Effects of chelating agent on the nanostructure of nickel hexacyanoferrate and its performance in seawater battery application

Abstract

With the increasing demand for cost-effective and safe energy storage systems, seawater batteries (SWBs) are establishing themselves in the field of rechargeable batteries. In particular, cathode materials based on the intercalation mechanism have received considerable attention owing to their low overpotential and high energy efficiency. In this study, nickel hexacyanoferrate (NiHCF) is used as an intercalation cathode material for SWB. NiHCF, a type of Prussian blue analog, has the advantages of a large interstitial volume to insert Na-ions and stability into seawater; however, it is often fabricated in a defect-rich structure. Therefore, the chelating effect of NiHCF is studied, and its structural and electrochemical properties are investigated.

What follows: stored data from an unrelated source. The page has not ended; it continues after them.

/-- R228, R253: ACTIVE to RESET on a SYNC or an acknowledgement mismatch, the SYNC's cause first; a SEND in flight, the counters and
the reassembler are kept. -/
def Obligations.ReestablishmentEntered : Prop :=
  ∀ s : State, s.state = .active → s.exit.ioError = false → s.exit.close = false →
    (s.exit.syncReceived = true ∨ s.exit.syncError = true) → ∃ a n, mayAnswer s a ∧
      exec .seqActive s = .next { s with
        state := .reset, exit := { ExitFlags.zero with resetSent := true, ioError := a == .err },
        tSm := ⟨true, BitVec.ofNat 16 (ticks s.cfg s.cfg.resetSettle)⟩,
        out := s.out ++ [.up (.status .reset (if s.exit.syncReceived then .peerResync else .ackMismatch)),
          .tq (.tSend (resetFrameOf s.cfg)) a],
        answers := s.answers.tail, freeCount := n }

/-- A step whose guard, as the rule of the step gives it, does not hold leaves the state as it is: that the machine then stutters is
the model's choice (log 2, log 11, log 19). With R177 in the guards: an I/O error or a close comes before every other exit. -/
def Obligations.DisabledStepsDoNothing : Prop :=
  ∀ (s : State) (d : Packet) (chunk : Bytes) (ovf : Bool),
    let io := s.exit.ioError = true ∨ s.exit.close = true
    let due := fun t : Timer => t.armed = true ∧ t.rem = 0
    ∀ i : Instr, (i = .rxByte ∧ s.inbound = [])
      ∨ (i = .rxFrame chunk ovf ∧ (s.linkOpen = false ∨ isTerminal s.state = true))
      ∨ (i = .rxSyncRsp ∧ s.state ≠ .uninitialized) ∨ (i = .rxConfigRsp ∧ s.state ≠ .initialized)
      ∨ (i = .rxSync ∧ s.state ≠ .uninitialized ∧ s.state ≠ .initialized) ∨ (i = .rxSyncActive ∧ s.state ≠ .active)
      ∨ (i = .rxConfig ∧ s.state ≠ .initialized ∧ s.state ≠ .active)
      ∨ (i = .rxAck d ∧ (kind s.cfg d ≠ .ack ∨ s.state ≠ .active))
      ∨ (i = .rxData d ∧ (kind s.cfg d ≠ .data ∨ s.state ≠ .active))
      ∨ (i ∈ [Instr.resetFrame, .syncFrame, .syncRspFrame, .configFrame, .configRspFrame, .ackFrame d.ack,
          .dataFrame d.payload d.seq d.ack] ∧ s.linkOpen = false)
      ∨ (i = .seqAbort ∧ (s.linkOpen = false ∨ isTerminal s.state = true ∨ ¬ io))
      ∨ (i = .seqStart ∧ (s.state ≠ .start ∨ io ∨ s.exit.opened = false))
      ∨ (i = .seqReset ∧ (s.state ≠ .reset ∨ io ∨ s.exit.resetSent = false ∨ s.exit.resetWaitDone = false))
      ∨ (i = .seqUninitOk ∧ (s.state ≠ .uninitialized ∨ io ∨ s.exit.peerResponded = false))
      ∨ (i = .seqUninitNr ∧ (s.state ≠ .uninitialized ∨ io ∨ s.exit.peerResponded = true ∨ s.exit.retryExhausted = false))
      ∨ (i = .seqInitOk ∧ (s.state ≠ .initialized ∨ io ∨ s.exit.peerResponded = false))
      ∨ (i = .seqInitNr ∧ (s.state ≠ .initialized ∨ io ∨ s.exit.peerResponded = true ∨ s.exit.retryExhausted = false))
      ∨ (i = .seqActive ∧ (s.state ≠ .active ∨ io ∨ (s.exit.syncReceived = false ∧ s.exit.syncError = false)))
      ∨ (i = .closeDone ∧ (s.closePending = false ∨ isTerminal s.state = false ∨ s.txBusy = true))
      ∨ (i = .txAbort ∧ (s.txBusy = false ∨ ¬ io))
      ∨ (i = .tSmExpire ∧ ¬ due s.tSm) ∨ (i = .tTxExpire ∧ ¬ due s.tTx) ∨ (i = .tOpenExpire ∧ ¬ due s.tOpen)
      ∨ (i = .tick ∧ (due s.tSm ∨ due s.tTx ∨ due s.tOpen)) →
    exec i s = .next s

/-! ### Timers and the transmit engine -/

/-- R195: the expiry of `t_sm` in RESET, in the handshake states, and in any other state. -/
def Obligations.SequencerTimerExpires : Prop :=
  ∀ s : State, s.tSm.armed = true → s.tSm.rem = 0 →
    (s.state = .reset → ∃ r n,
      exec .tSmExpire s = .next { s with
        tSm := ⟨false, r⟩, exit := { s.exit with resetWaitDone := true }, freeCount := n })
    ∧ (s.state ≠ .reset → s.state ≠ .uninitialized → s.state ≠ .initialized → ∃ r n,
      exec .tSmExpire s = .next { s with tSm := ⟨false, r⟩, freeCount := n })
    ∧ ∀ f, ((s.state = .uninitialized ∧ f = syncFrameOf s.cfg) ∨ (s.state = .initialized ∧ f = configFrameOf s.cfg)) →
      ((s.exit.peerResponded = true ∨ s.exit.ioError = true ∨ s.exit.close = true) → ∃ r n,
        exec .tSmExpire s = .next { s with tSm := ⟨false, r⟩, freeCount := n })
      ∧ (s.exit.peerResponded = false → s.exit.ioError = false → s.exit.close = false →
          (s.retryCnt = 0 → ∃ r n,
            exec .tSmExpire s = .next { s with
              tSm := ⟨false, r⟩, exit := { s.exit with retryExhausted := true }, freeCount := n })
          ∧ (s.retryCnt ≠ 0 → ∃ a n, mayAnswer s a ∧
            exec .tSmExpire s = .next { s with
              retryCnt := s.retryCnt - 1, exit := { s.exit with ioError := a == .err },
              tSm := ⟨true, BitVec.ofNat 16 (ticks s.cfg s.cfg.retxInterval)⟩,
              out := s.out ++ [.tq (.tSend f) a], answers := s.answers.tail, freeCount := n }))

/-- R216: the expiry of `t_tx`: retransmit the same frame while the budget lasts, whatever the state, then give up. -/
def Obligations.RetransmissionTimerExpires : Prop :=
  ∀ s : State, s.tTx.armed = true → s.tTx.rem = 0 →
    ((s.txBusy = false ∨ s.exit.ioError = true ∨ s.exit.close = true) → ∃ r n,
      exec .tTxExpire s = .next { s with tTx := ⟨false, r⟩, freeCount := n })
    ∧ (s.txBusy = true → s.exit.ioError = false → s.exit.close = false →
        (s.txRetryCnt = 0 → ∃ f r n,
          exec .tTxExpire s = .next { s with
            tTx := ⟨false, r⟩, txBusy := false, txFrame := f, out := s.out ++ [.hr .send .maxRetriesReached], freeCount := n })
        ∧ (s.txRetryCnt ≠ 0 → ∃ a n, mayAnswer s a ∧
          exec .tTxExpire s = .next { s with
            txRetryCnt := s.txRetryCnt - 1, exit := { s.exit with ioError := a == .err },
            tTx := ⟨true, BitVec.ofNat 16 (ticks s.cfg s.cfg.retxInterval)⟩,
            out := s.out ++ [.tq (.tSend s.txFrame) a], answers := s.answers.tail, freeCount := n }))

/-- R218: TX.ABORT releases the SEND in flight, with `TransportError` on an I/O error and `Closed` on a close. -/
def Obligations.SendAborted : Prop :=
  ∀ s : State, s.txBusy = true → (s.exit.ioError = true ∨ s.exit.close = true) → ∃ f r n,
    exec .txAbort s = .next { s with
      txBusy := false, txFrame := f, tTx := ⟨false, r⟩, freeCount := n,
      out := s.out ++ [.hr .send (if s.exit.ioError then .transportError else .closed)] }

/-- R175: the expiry of `t_open` answers a pending OPEN with `Timeout` and leaves the machine running. -/
def Obligations.OpenTimerExpires : Prop :=
  ∀ s : State, s.tOpen.armed = true → s.tOpen.rem = 0 → ∃ r n,
    exec .tOpenExpire s = .next { s with
      tOpen := ⟨false, r⟩, openPending := false, freeCount := n,
      out := s.out ++ (if s.openPending then [.hr .opn .timeout] else []) }

/-- R44: while no timer is expired, TICK counts every armed timer down by one. -/
def Obligations.TickCountsDown : Prop :=
  ∀ s : State,
    let due := fun t : Timer => t.armed = true ∧ t.rem = 0
    let after := fun t : Timer => if t.armed then { t with rem := t.rem - 1 } else t
    ¬ due s.tSm → ¬ due s.tTx → ¬ due s.tOpen →
      exec .tick s = .next { s with tSm := after s.tSm, tTx := after s.tTx, tOpen := after s.tOpen }

/-- R250, R251: a transport status sets `x_io_error` exactly when the link is open and the code is an I/O error; a transport log line
is passed upward and changes no register. -/
def Obligations.TransportIndications : Prop :=
  ∀ (s : State) (code : BitVec 32) (m : Bytes) (sev : Byte),
    exec (.tStatus code m) s
        = .next { s with exit := { s.exit with ioError := s.exit.ioError || (s.linkOpen && isIoError s.cfg code) } }
      ∧ exec (.tLog sev m) s = .next { s with out := s.out ++ [.up (.log (.transport sev m))] }

/-! ### Reset -/

/-- R51, R281: the state after hardware reset. (`tx_frame` and every `rem` are unspecified and not part of the statement.) -/
def Obligations.ResetValues : Prop :=
  let s := State.reset
  s.state = .closed ∧ s.linkOpen = false ∧ s.seqNum = 0 ∧ s.ackNum = 0 ∧ s.retryCnt = 0 ∧ s.txRetryCnt = 0
    ∧ s.errCount = 0 ∧ s.exit.toBits = 0 ∧ s.openPending = false ∧ s.closePending = false ∧ s.txBusy = false
    ∧ s.rxSync = false ∧ s.rxBuf = [] ∧ s.rxOvf = false ∧ s.tSm.armed = false ∧ s.tTx.armed = false
    ∧ s.tOpen.armed = false ∧ s.flt = false ∧ s.inbound = []

/-- R281, R282: hardware reset in any state: every register to its reset value, pending commands lost, nothing requested and nothing
completed, the parameters kept. -/
def Obligations.HardwareReset : Prop :=
  ∀ s : State, ∃ f r1 r2 r3 n,
    exec .hwReset s = .next { s with
      state := .closed, linkOpen := false, seqNum := 0, ackNum := 0, retryCnt := 0, txRetryCnt := 0, errCount := 0,
      exit := ExitFlags.zero, openPending := false, closePending := false, txBusy := false, txFrame := f,
      rxSync := false, rxBuf := [], rxOvf := false, tSm := ⟨false, r1⟩, tTx := ⟨false, r2⟩, tOpen := ⟨false, r3⟩,
      flt := false, inbound := [], hcWait := [], freeCount := n }

/-- R23, R31, R108, R109, R110, R111: the codes of the states, of the causes, of the results and of the messages on the ports, and
the bits of EXIT in their places. -/
def Obligations.PortCodes : Prop :=
  [ConnState.start, .reset, .uninitialized, .initialized, .active, .failed, .noResponse, .closed].map
      (fun st => (stateCode st).toNat) = [0, 1, 2, 3, 4, 5, 6, 7]
    ∧ [Cause.opened, .resetDone, .peerResponded, .retryExhausted, .peerResync, .ackMismatch, .ioError, .close].map
        (fun c => (causeCode c).toNat) = [1, 2, 3, 4, 5, 6, 7, 8]
    ∧ [ResultCode.ok, .invalidState, .timeout, .noResponse, .maxRetriesReached, .closed, .transportError, .invalidLength,
        .malformedFrame, .headerChecksumMismatch, .lengthMismatch, .payloadChecksumMismatch].map
        (fun r => (resultCode r).toNat) = [0, 1, 2, 3, 4, 5, 6, 7, 8, 9, 10, 11]
    ∧ (∀ e : ExitFlags,
        e.toBits.toNat = count e.opened + 2 * count e.resetSent + 4 * count e.resetWaitDone + 8 * count e.peerResponded
          + 16 * count e.retryExhausted + 32 * count e.syncReceived + 64 * count e.syncError + 128 * count e.ioError
          + 256 * count e.close)
    ∧ (∀ (p f : Bytes) (st : ConnState) (x : Cause) (l : LogLine),
        (indicationCode (.data p)).toNat = 1 ∧ (indicationCode (.status st x)).toNat = 2 ∧ (indicationCode (.log l)).toNat = 3
          ∧ (requestCode .tOpen).toNat = 1 ∧ (requestCode .tClose).toNat = 2 ∧ (requestCode (.tSend f)).toNat = 3)
    ∧ (answerCode .ok).toNat = 0 ∧ (answerCode .err).toNat = 1
    ∧ codeTData.toNat = 1 ∧ codeTStatus.toNat = 2 ∧ codeTLog.toNat = 3
    ∧ ∀ (c : Cfg) (p : Bytes), decode c ⟨.hc, [1]⟩ = .ok .hostOpen ∧ decode c ⟨.hc, [2]⟩ = .ok .hostClose
        ∧ decode c ⟨.hc, 3 :: p⟩ = .ok (.hostSend p) ∧ decode c ⟨.hc, [0]⟩ = .error .noCommand

/-! ### Rules of the whole machine -/

/-- R52: the invariant holds after reset. -/
def Obligations.InvariantAtReset : Prop := Inv State.reset

/-- R52: every step keeps the invariant, from every state that meets it. -/
def Obligations.StepKeepsInvariant : Prop :=
  ∀ s t : State, Inv s → step s = .next t → Inv t

/-- R170: no operation but hardware reset moves `state` except along a row of the transition table, with one STATUS of the row's
cause (R176 line 4); without a transition there is no STATUS, and while the link is closed only OPEN moves `state`. -/
def Obligations.TransitionGraph : Prop :=
  ∀ (s t : State) (i : Instr), Inv s → i ≠ .hwReset → exec i s = .next t →
    ∃ new, t.out = s.out ++ new
      ∧ ((t.state = s.state ∧ statuses new = [])
        ∨ ∃ c, transition s c t.state ∧ (s.linkOpen = true ∨ i = .hostOpen)
          ∧ statuses new = c.toList.map fun x => (t.state, x))

/-- R30, R155, R232, R242: one step changes `seq_num` and `ack_num` only to 0 or to their successor modulo 8, and `err_count` only by RX.BYTE
adding one or by OPEN or hardware reset clearing it. -/
def Obligations.CountersOnlyAdvance : Prop :=
  ∀ (s t : State) (i : Instr), isStep i = true → exec i s = .next t →
    (t.seqNum = s.seqNum ∨ t.seqNum = 0 ∨ t.seqNum.toNat = (s.seqNum.toNat + 1) % 8)
      ∧ (t.ackNum = s.ackNum ∨ t.ackNum = 0 ∨ t.ackNum.toNat = (s.ackNum.toNat + 1) % 8)
      ∧ (t.errCount = s.errCount ∨ (i = .rxByte ∧ t.errCount = s.errCount + 1)
        ∨ ((i = .hostOpen ∨ i = .hwReset) ∧ t.errCount = 0))

/-- R50, R247: the fault bit is set by PKT.ENCODE with type ACK and `ack = 0xFF` alone, and cleared by hardware reset alone. A state
with the bit set is faulted and never final; no operation but hardware reset leads out of the faulted states, and the bit changes
nothing else of what any of them does. In a final state no step of the block does anything. What counts as an end apart from the
bit, `State.atRest`, is the model's choice (log 26). -/
def Obligations.FaultBitSticky : Prop :=
  ∀ s : State,
    (s.flt = true → s.faulted = true ∧ s.final = false)
      ∧ (notFaulted s → s.final = s.atRest)
      ∧ (s.final = true → notFaulted s ∧ (∀ i ∈ ownSteps, exec i s = .next s) ∧ (cfgValid s.cfg = true → step s = .next s))
      ∧ ∀ (t : State) (i : Instr), exec i s = .next t →
        (s.flt = true → i ≠ .hwReset → t.flt = true ∧ t.faulted = true ∧ t.final = false)
          ∧ (i = .hwReset → t.flt = false ∧ notFaulted t)
          ∧ (notFaulted s → (t.flt = true ↔ ∃ p seq r g, i = .pktEncode p seq 0xFF r g 0))
          ∧ (i ≠ .hwReset → exec i { s with flt := true } = .next { t with flt := true })

/-- R13, R22: no operation changes the parameters; and what a port has been given is never taken back (R62; log 8). -/
def Obligations.ParametersConstant : Prop :=
  ∀ (s t : State) (i : Instr), exec i s = .next t → t.cfg = s.cfg ∧ s.out <+: t.out

/-- R172: exactly one result for each accepted OPEN: results given and OPEN pending together grow by one with each acceptance and
stay the same in every other operation but hardware reset. -/
def Obligations.OneResultPerOpen : Prop :=
  ∀ (s t : State) (i : Instr), Inv s → i ≠ .hwReset → exec i s = .next t →
    openResults t.out + count t.openPending
      = openResults s.out + count s.openPending + count (i == .hostOpen && !s.linkOpen)

/-- R212: exactly one result for each SEND: results given, the SEND in flight and the stalled ones together grow by one with each SEND
presented and stay the same in every other operation but hardware reset. -/
def Obligations.OneResultPerSend : Prop :=
  ∀ (s t : State) (i : Instr), Inv s → i ≠ .hwReset → exec i s = .next t →
    sendResults t.out + count t.txBusy + t.hcWait.length
      = sendResults s.out + count s.txBusy + s.hcWait.length + count (match i with | .hostSend _ => true | _ => false)

/-- R41, R214, R292: while a SEND stays in flight its frame stays byte for byte what it was at acceptance, whatever runs. -/
def Obligations.SendFrameUnchanged : Prop :=
  ∀ (s t : State) (i : Instr), exec i s = .next t → s.txBusy = true → t.txBusy = true → t.txFrame = s.txFrame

After introducing a chelating agent, defect-less NiHCF can be fabricated, and the well-constructed structure affects the electrochemical properties of the NiHCF. The structural behavior of NiHCF based on the insertion/extraction of Na-ions in the SWB full-cell is studied, and the chelated NiHCF cathode shows reversible cycling ability up to 2000 cycles with a capacity retention of 92.8%. This study offers a comprehensive understanding of the electrochemical properties of NiHCF and the operating mechanisms of intercalation cathode materials in SWB systems.